The difficulty growth companies have when rates begin to rise is that if more of your cash flows and earnings are into the future, the number you discount it by i.e. the interest rate or the cost of capital increases, the amount that your discounting it by goes up. So the net present value is lower. That’s not a bad thing at all, it just means that the market is becoming a little bit more cautious going forward. But if you still believe that we need to hit net zero, if you still believe that these trillions of dollars will need to be directed this way, then I’d argue that a Climate Solutions Fund is well placed in order to capture that in my opinion.
But all growth companies are not equal. What do I mean by that? There are some companies out there in the growth sphere that have no earnings. Some actually have very little in revenues and people are bidding up them in expectation of what they might do in the future.
Specifically, in the M&G Climate Solutions Fund, we haven’t done that. There are 33 holdings within the portfolio at present. 31 of them have operating business models that are already profitable.
This leaves just two companies at the moment which are not profitable today, although both are generating a small amount of revenue. These are in the clean hydrogen sphere. This is a developing technology as we move to cleaner fuel sources outside electrification and look to produce hydrogen from renewable sources rather than from fossil fuel sources.
I’d say that both of these companies are riskier because you’re paying for growth that hasn’t appeared yet. Things can change in the future just like rates can change. But when you’re buying companies where you understand the business models, you are de-risking somewhat.
If we consider the enormity of how much needs to be spent over the next 28 years, even if we don’t reach these figures, it is still a huge capital commitment. It’s good to own the companies in that area of course. But you also need to think of companies which are starting out today with the idea that this is a good area to go into. If I’m an existing company today, not doing that, but asking what if this is where all the growth is, I’ll change my business model in order to get there.

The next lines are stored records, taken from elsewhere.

-- ==== Sys2Proof/Laws/Field.lean ====
section
/-! SUPPORT. What FIELD (44_field_select.md R103) can come to. -/
namespace Sys2Proof.Machine

/-- Every outcome of the field selection, with the check that leads to it (R103, R112). -/
theorem fieldSelect_cases (s : State) (sel : Byte) :
    (layout s.record.extraLen.toNat sel = none ∧ fieldSelect s sel = .raised (.badSelector sel)) ∨
    ∃ row, layout s.record.extraLen.toNat sel = some row ∧
      ((flag recValidBit s.status = false ∧ fieldSelect s sel = .raised .noRecord) ∨
       (flag recValidBit s.status = true ∧
         ((row.type = .bytes ∧ fieldSelect s sel = .ok (bytesField sel row)) ∨
          (row.type ≠ .bytes ∧ s.outBuf.length < row.off + row.width ∧
            fieldSelect s sel = .fault .outBufRange) ∨
          (row.type ≠ .bytes ∧ row.off + row.width ≤ s.outBuf.length ∧
            fieldSelect s sel =
              .ok (numberField sel row (be (slice s.outBuf row.off row.width))))))) := by
  cases hl : layout s.record.extraLen.toNat sel with
  | none => exact .inl ⟨rfl, by simp [fieldSelect, hl]⟩
  | some row =>
    refine .inr ⟨row, rfl, ?_⟩
    cases hv : flag recValidBit s.status with
    | false => exact .inl ⟨rfl, by simp [fieldSelect, hl, hv]⟩
    | true =>
      refine .inr ⟨rfl, ?_⟩
      by_cases ht : row.type = .bytes
      · exact .inl ⟨ht, by simp [fieldSelect, hl, hv, ht]⟩
      · by_cases hb : s.outBuf.length < row.off + row.width
        · exact .inr (.inl ⟨ht, hb, by simp [fieldSelect, hl, hv, ht, hb]⟩)
        · exact .inr (.inr ⟨ht, by omega, by simp [fieldSelect, hl, hv, ht, hb]⟩)

/-- The field selection reads REC_VALID, EXTRA_LEN and OUT_BUF alone (R32). -/
theorem fieldSelect_congr {s s' : State} (sel : Byte)
    (hf : flag recValidBit s'.status = flag recValidBit s.status)
    (he : s'.record.extraLen = s.record.extraLen) (ho : s'.outBuf = s.outBuf) :
    fieldSelect s' sel = fieldSelect s sel := by
  simp only [fieldSelect, State.outLen, hf, he, ho]

theorem fieldSelect_ne_refused (s : State) (sel : Byte) (r : Refusal) : fieldSelect s sel ≠ .refused r := by
  rcases fieldSelect_cases s sel with ⟨_, h⟩ | ⟨_, _, ⟨_, h⟩ | ⟨_, ⟨_, h⟩ | ⟨_, _, h⟩ | ⟨_, _, h⟩⟩⟩ <;> simp [h]

end Sys2Proof.Machine
end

At M&G, we don’t just think this is a fantastic area to be in so we’ll just buy every company in the arena. We rationally consider which companies have defendable business models, be that IP, patent, distribution, brand, technology. This means that when all these other companies come in and try to compete with them, they have something that is defendable. It reminds me of Warren Buffett’s famous Moat principle, that markets might be gyrating around, but good quality companies are here to stay.
There are areas which are going to see huge amounts of capital spending that we have intentionally stayed away from because there aren’t any competitive barriers. An example of this is Electric Vehicle (EV) charging.

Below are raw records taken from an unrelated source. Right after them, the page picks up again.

/-- No core step, of a legal word or not, writes what the host writes (R16, R18, R29, R104). -/
theorem coreStep_sameInput {w : Word} {s t : State} (h : coreStep w s = .next t) : s.SameInput t := by
  cases hd : decode w with
  | ok i => exact exec_sameInput (coreStep_of_decode_ok hd s ▸ h)
  | error e =>
    rw [coreStep_of_decode_error hd] at h
    cases h; exact ⟨rfl, rfl, rfl, rfl, rfl⟩

/-! ## The registers the host writes -/

/-- A 32-bit read at a register's offset returns the whole register and has no side effect (R36). -/
theorem hostAct_readReg (s : State) (r : Reg) :
    hostAct (.read 32 (BitVec.ofNat 32 r.offset)) s = .next { s with received := s.readReg r :: s.received } := by
  simp [hostAct, busRead, target_register]

/-- A 32-bit write to IN_LEN (R18, R118 F4). -/
theorem busWrite_inLen (s : State) (v : Word) : busWrite s 32 0x00000008#32 v =
    if v.toNat ≤ 65543 then .next { s with inLen := v } else .refused .lengthAboveCap := rfl

/-- Settles O6: a write of CMD is the core step of its word, and no core step writes CMD. -/
theorem cmdHoldsTheLastWord : Obligations.CmdHoldsTheLastWord := by
  refine ⟨fun s w rest h => ?_, fun _ s _ h => coreStep_of_decode_ok h s,
    fun _ s _ h => coreStep_of_decode_error h s, fun s rest h => ?_, fun _ _ _ h => (coreStep_sameInput h).cmd⟩
  · rw [step_cons h]
    exact busWrite_cmd _ w
  · rw [step_cons h]
    exact hostAct_readReg _ .cmd

/-- Settles O12: a write of IN_LEN takes a length up to IN_CAP, and no core step writes IN_LEN. -/
theorem inLenIsTheInputLength : Obligations.InLenIsTheInputLength := by
  refine ⟨fun s v rest hv h => ?_, fun s v rest hv h => ?_, fun _ _ _ h => (coreStep_sameInput h).inLen⟩
  · rw [step_cons h, hostAct, busWrite_inLen, if_pos hv]
  · rw [step_cons h, hostAct, busWrite_inLen, if_neg (by omega)]

end Sys2Proof.Machine
end

section
/-! SUPPORT. What the host's reads and writes come to (20_memory.md): one lemma per kind of target, and the step of
an access as the bus operation it is. -/
namespace Sys2Proof.Machine

/-! ## The step of an access -/

/-- A write on the host's list is the bus write of the step (R11). -/
theorem step_write {s : State} {width : Nat} {addr v : Word} {rest : List HostAction}
    (h : s.pending = .write width addr v :: rest) : step s = busWrite { s with pending := rest } width addr v :=
  step_cons h

/-- A read that returns `v` leaves the block alone (R36, R37). -/
theorem step_read_ok {s : State} {width : Nat} {addr v : Word} {rest : List HostAction}
    (h : s.pending = .read width addr :: rest) (hv : busRead { s with pending := rest } width addr = .ok v) :
    step s = .next { s with pending := rest, received := v :: s.received } := by
  simp only [step_cons h, hostAct, hv]

theorem step_read_error {s : State} {width : Nat} {addr : Word} {r : Refusal} {rest : List HostAction}
    (h : s.pending = .read width addr :: rest) (hr : busRead { s with pending := rest } width addr = .error r) :
    step s = .refused r := by
  simp only [step_cons h, hostAct, hr]

/-! ## The bus, by what the address reaches -/

section
variable {addr : Word}

theorem busRead_unmapped (h : target addr = .unmapped) (s : State) (width : Nat) :
    busRead s width addr = .error .unmapped := by
  simp only [busRead, h]

theorem busWrite_unmapped (h : target addr = .unmapped) (s : State) (width : Nat) (v : Word) :
    busWrite s width addr v = .refused .unmapped := by
  simp only [busWrite, h]

/-- A register is reached by 32-bit aligned accesses only (R36, R118 F2). -/
theorem busRead_registerAccess {width : Nat} {r : Reg} {aligned : Bool} (h : target addr = .register r aligned)
    (hbad : ¬(width = 32 ∧ aligned = true)) (s : State) : busRead s width addr = .error .registerAccess := by
  simp only [busRead, h, if_neg hbad]

theorem busWrite_registerAccess {width : Nat} {r : Reg} {aligned : Bool} (h : target addr = .register r aligned)
    (hbad : ¬(width = 32 ∧ aligned = true)) (s : State) (v : Word) :
    busWrite s width addr v = .refused .registerAccess := by
  simp only [busWrite, h, if_neg hbad]

/-- CMD and IN_LEN are the only registers a host writes (R36, R118 F3). -/
theorem busWrite_readOnly {r : Reg} (h : target addr = .register r true) (hcmd : r ≠ .cmd) (hlen : r ≠ .inLen)
    (s : State) (v : Word) : busWrite s 32 addr v = .refused .readOnly := by
  cases r
  case cmd => exact absurd rfl hcmd
  case inLen => exact absurd rfl hlen
  all_goals simp [busWrite, h]

theorem busRead_inBuf_some {i : Nat} {b : Byte} {s : State} (h : target addr = .inBuf i)
    (hb : s.inBuf.read i = some b) : busRead s 8 addr = .ok (b.setWidth 32) := by
  simp [busRead, h, hb]

theorem busRead_inBuf_none {i : Nat} {s : State} (h : target addr = .inBuf i) (hb : s.inBuf.read i = none) :
    busRead s 8 addr = .error .unwrittenByte := by
  simp [busRead, h, hb]

theorem busRead_inBuf_width {i width : Nat} (h : target addr = .inBuf i) (hw : width ≠ 8) (s : State) :
    busRead s width addr = .error .bufferAccess := by
  simp only [busRead, h, if_pos hw]

/-- A byte write of IN_BUF[i] (R37). -/
theorem busWrite_inBuf {i : Nat} (h : target addr = .inBuf i) (s : State) (b : Byte) :
    busWrite s 8 addr (b.setWidth 32) = .next { s with inBuf := s.inBuf.write i b } := by
  simp [busWrite, h]

theorem busWrite_inBuf_width {i width : Nat} (h : target addr = .inBuf i) (hw : width ≠ 8) (s : State) (v : Word) :
    busWrite s width addr v = .refused .bufferAccess := by
  simp only [busWrite, h, if_pos hw]

theorem busRead_outBuf_some {i : Nat} {b : Byte} {s : State} (h : target addr = .outBuf i)
    (hb : s.outBuf[i]? = some b) : busRead s 8 addr = .ok (b.setWidth 32) := by
  simp [busRead, h, hb]

/-- OUT_BUF ends at OUT_LEN (R30, R37). -/
theorem busRead_outBuf_past {i : Nat} {s : State} (h : target addr = .outBuf i) (hi : s.outBuf.length ≤ i) :
    busRead s 8 addr = .error .bufferAccess := by
  simp [busRead, h, List.getElem?_eq_none hi]

theorem busRead_outBuf_width {i width : Nat} (h : target addr = .outBuf i) (hw : width ≠ 8) (s : State) :
    busRead s width addr = .error .bufferAccess := by
  simp only [busRead, h, if_pos hw]

theorem busWrite_outBuf {i : Nat} (h : target addr = .outBuf i) (s : State) (width : Nat) (v : Word) :
    busWrite s width addr v = .refused .readOnly := by
  simp only [busWrite, h]

end

/-! ## The windows -/

/-- The statements' register map is the model's, register by register (R15). -/
theorem registerMap_eq :
    registerMap = allRegs.map fun r => (BitVec.ofNat 32 r.offset, fun s => s.readReg r) := rfl

/-- The rest of the IN_BUF window, past IN_CAP (R35). -/
theorem target_pastInBuf {i : Nat} (hcap : 65543 ≤ i) (hi : i < 0x20000) :
    target (BitVec.ofNat 32 (0x00020000 + i)) = .unmapped := by
  have ht : (BitVec.ofNat 32 (0x00020000 + i) : Word).toNat = 0x00020000 + i := by
    rw [BitVec.toNat_ofNat]; omega
  exact target_unmapped (.inr (.inl ⟨by omega, by omega⟩))

/-- An aligned address in the register window that is not that of CMD or IN_LEN reaches a read-only register. -/
theorem target_readOnly {addr : Word} (hlt : addr.toNat < 0x6C) (hal : addr.toNat % 4 = 0)
    (hcmd : addr ≠ 0x00000000#32) (hlen : addr ≠ 0x00000008#32) :
    ∃ r, target addr = .register r true ∧ r ≠ .cmd ∧ r ≠ .inLen := by
  obtain ⟨r, ht, -, hoff⟩ := target_lt hlt
  have hr : addr.toNat = r.offset := hoff.2 hal
  refine ⟨r, by simpa [hal] using ht, ?_, ?_⟩
  · rintro rfl
    exact hcmd (BitVec.eq_of_toNat_eq hr)
  · rintro rfl
    exact hlen (BitVec.eq_of_toNat_eq hr)

/-- Settles O10, by what the address reaches: reads register by register of the map, the two written registers by
their own laws, and the refusals by alignment and width. -/
theorem registerWindowAccesses : Obligations.RegisterWindowAccesses := by
  intro s rest
  refine ⟨fun m hm h => ?_, fun v h => ?_, fun v hv h => ?_, fun width addr hlt hbad => ?_,
    fun addr v hlt hal hcmd hlen h => ?_⟩
  · rw [registerMap_eq, List.mem_map] at hm
    obtain ⟨r, -, rfl⟩ := hm
    rw [step_cons h]
    exact hostAct_readReg _ r
  · rw [step_write h, busWrite_cmd]
  · rw [step_write h, busWrite_inLen, if_pos hv]
  · obtain ⟨r, ht, -⟩ := target_lt hlt
    have hno : ¬(width = 32 ∧ decide (addr.toNat % 4 = 0) = true) := by
      rw [decide_eq_true_iff]; omega
    exact ⟨fun h => step_read_error h (busRead_registerAccess ht hno _),
      fun v h => ⟨_, (step_write h).trans (busWrite_registerAccess ht hno _ v)⟩⟩
  · obtain ⟨r, ht, hr, hr'⟩ := target_readOnly hlt hal hcmd hlen
    rw [step_write h, busWrite_readOnly ht hr hr']

/-- Settles O13: each access is that of its target, and a byte written to IN_BUF is the one byte that changes. -/
theorem bufferWindowAccesses : Obligations.BufferWindowAccesses := by
  intro s rest
  refine ⟨fun i b hi h => ?_, fun i b hi hb h => ?_, fun i hi hb h => ?_, fun i b hi hb h => ?_,
    fun i hi hpast h => ?_, fun i width v hi h => ?_, fun i width hi hw h => ?_, fun i width hi hw => ?_,
    fun i width hcap hi => ?_⟩
  · exact ⟨_, (step_write h).trans (busWrite_inBuf (target_inBuf hi) _ b), rfl, Memory.read_write_self _ i b,
      fun j hj => Memory.read_write_other _ b hj⟩
  · exact step_read_ok h (busRead_inBuf_some (target_inBuf hi) hb)
  · exact step_read_error h (busRead_inBuf_none (target_inBuf hi) hb)
  · exact step_read_ok h (busRead_outBuf_some (target_outBuf hi) hb)
  · exact step_read_error h (busRead_outBuf_past (target_outBuf hi) hpast)
  · exact ⟨_, (step_write h).trans (busWrite_outBuf (target_outBuf hi) _ width v), fun _ => rfl⟩
  · exact step_read_error h (busRead_outBuf_width (target_outBuf hi) hw _)
  · exact ⟨fun h => step_read_error h (busRead_inBuf_width (target_inBuf hi) hw _),
      fun v h => (step_write h).trans (busWrite_inBuf_width (target_inBuf hi) hw _ v)⟩
  · have ht := target_pastInBuf hcap hi
    exact ⟨fun h => ⟨_, step_read_error h (busRead_unmapped ht _ width), fun _ => rfl⟩,
      fun v h => ⟨_, (step_write h).trans (busWrite_unmapped ht _ width v), fun _ => rfl⟩⟩

end Sys2Proof.Machine
end

section
/-! SUPPORT. The words that encode no command, and what a core step makes of them (30_encoding.md R53 to R56, R103). -/
namespace Sys2Proof.Machine

/-! ## The illegal words -/

/-- A command without operand is refused exactly when ARG is not 0 (R56). -/
theorem noArg_error_iff {w : Word} {i : Instr} : (∃ e, noArg w i = .error e) ↔ argField w ≠ 0#8 := by
  unfold noArg
  split <;> simp [*]

/-- A word with its reserved bits 0 encodes nothing exactly when OP is none of the eight, or ARG is used by a command
other than FIELD (R56). -/
theorem decode_commandWord_error_iff (op arg : Byte) : (∃ e, decode (commandWord op arg) = .error e) ↔
    8 ≤ op.toNat ∨ (arg ≠ 0#8 ∧ op.toNat ≠ 5) := by
  rw [decode_commandWord]
  split
  case h_6 h => simp [h]
  case h_9 =>
    simp only [imp_false] at *
    exact iff_of_true ⟨_, rfl⟩ (.inl (by omega))
  all_goals
    rw [noArg_error_iff, argField_commandWord]
    simp [*]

As part of the move to net zero, the UK has already set out some powerful regulations in the EV area. By 2030 in the UK, it is going to be illegal to sell a new combustion-engine car. But they’ve gone one above that and said that by the year 2035, we’re not even going to be selling any more hybrids. It all has to be electric. If we consider the amount of charging points that will be required in public spheres, offices, supermarkets, in our homes etc. it is going to be absolutely huge. However, we don’t see huge barriers to entry in companies setting up EV charging points. They’re pretty easy to do. Yes, there’s some software that goes around them but again, we don’t believe it’s that difficult. There’s too much competition in the market.
So although there is huge potential for growth, we think that any profitability will be competed away. Even though it’s a strong area, we stay away from it.
As for those companies which we do choose to invest in, we believe that when the growth comes, they have something which means they’ll be able to grow their margins and that they will not see them competed away.